Description of the task: Each line with the word "stepExamined" must appear in the answer, copied from the records.

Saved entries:
--- START ---
-- ==== Sys2Proof/Machine/LayerTable.lean ====
section
/-!
DEFINITION. The layer table of a saggar (05 R189 to R192): entries of 32 bytes in device memory that the module alone
writes.
-/
namespace Sys2Proof.Machine

/-- One entry of the layer table (R189). -/
structure LayerEntry where
  flushed : Nat := 0
  examined : Nat := 0
  stepFlushed : Nat := 0
  stepExamined : Nat := 0
  scale : Int := 0
  quietRun : Nat := 0
  tallyOvf : Bool := false
  pendingValid : Bool := false
  satSeen : Bool := false
  replays : Nat := 0
  level : Nat := 0
  pending : Int := 0
  deriving DecidableEq, Repr

/-- A signed byte. -/
def sbyte (b : Byte) : Int := b.toInt

/-- The entry's bytes read as fields. -/
def LayerEntry.ofBytes (l : List Byte) : LayerEntry :=
  let b := l.getD 30 0
  { flushed := leNat (l.take 8), examined := leNat ((l.drop 8).take 8), stepFlushed := leNat ((l.drop 16).take 6)
    stepExamined := leNat ((l.drop 22).take 6), scale := sbyte (l.getD 28 0), quietRun := (l.getD 29 0).toNat
    tallyOvf := b.getLsbD 7, pendingValid := b.getLsbD 5, satSeen := b.getLsbD 4
    replays := bits b.toNat 2 2, level := bits b.toNat 0 2, pending := sbyte (l.getD 31 0) }

/-- The fields as the entry's bytes. -/
def LayerEntry.toBytes (e : LayerEntry) : List Byte :=
  leBytes 8 e.flushed ++ leBytes 8 e.examined ++ leBytes 6 e.stepFlushed ++ leBytes 6 e.stepExamined ++
  [BitVec.ofInt 8 e.scale, BitVec.ofNat 8 e.quietRun,
   BitVec.ofNat 8 ((if e.tallyOvf then 128 else 0) + (if e.pendingValid then 32 else 0) + (if e.satSeen then 16 else 0) +
     e.replays % 4 * 4 + e.level % 4),
   BitVec.ofInt 8 e.pending]

/-- The module's own access to the saggar's memory. -/
def ownWho (k : Nat) : Who := { saggar := k, source := 518, own := true, waits := false }

/-- Device-virtual address of a layer's entry. -/
def layerVa (s : State) (k layer : Nat) : DWord := (s.saggar k).cfg.layerTable + BitVec.ofNat 64 (32 * layer)

/-- The layer ID selects an entry (R191). -/
def layerOk (s : State) (k layer : Nat) : Bool := decide (layer < (s.saggar k).cfg.layerCount)

/-- Read a layer's entry; the module's own read of a table it keeps. -/
def layerGet (s : State) (k layer : Nat) : LayerEntry :=
  match translate s k (layerVa s k layer) with
  | none => {}
  | some (pa, _) => LayerEntry.ofBytes (memBytes s pa 32)

/-- Write a layer's entry. -/
def layerPut (s : State) (k layer : Nat) (e : LayerEntry) : State :=
  (engWrite s (ownWho k) (layerVa s k layer) e.toBytes).2

/-- Change a layer's entry in the current step. -/
def layerMod (s : State) (k layer : Nat) (f : LayerEntry → LayerEntry) : State :=
  let s := layerPut s k layer (f (layerGet s k layer))
  s.modSaggar k fun g => if layer ∈ g.touched then g else { g with touched := layer :: g.touched }

/-- Set SAT_SEEN of a layer (05 R180). -/
def layerSat (s : State) (k layer : Nat) : State := layerMod s k layer fun e => { e with satSeen := true }

/-- The step scale of a layer (R192). -/
def stepScale (s : State) (k layer : Nat) : Int := (layerGet s k layer).scale

/-- A saturating conversion of a crew sets SAT_SEEN of the layer its command selects, its block's or its launch's own (05 R180, R191). -/
def markSat (s : State) (w slot : Nat) : State :=
  match s.crew? w slot with
  | none => s
  | some c =>
    let s := tallyCrew s w c 0x182
    if layerOk s c.saggar c.layer then layerSat s c.saggar c.layer else s

end Sys2Proof.Machine
end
--- END ---
Answer to the problem:
  stepExamined : Nat := 0
    stepExamined := leNat ((l.drop 22).take 6), scale := sbyte (l.getD 28 0), quietRun := (l.getD 29 0).toNat
  leBytes 8 e.flushed ++ leBytes 8 e.examined ++ leBytes 6 e.stepFlushed ++ leBytes 6 e.stepExamined ++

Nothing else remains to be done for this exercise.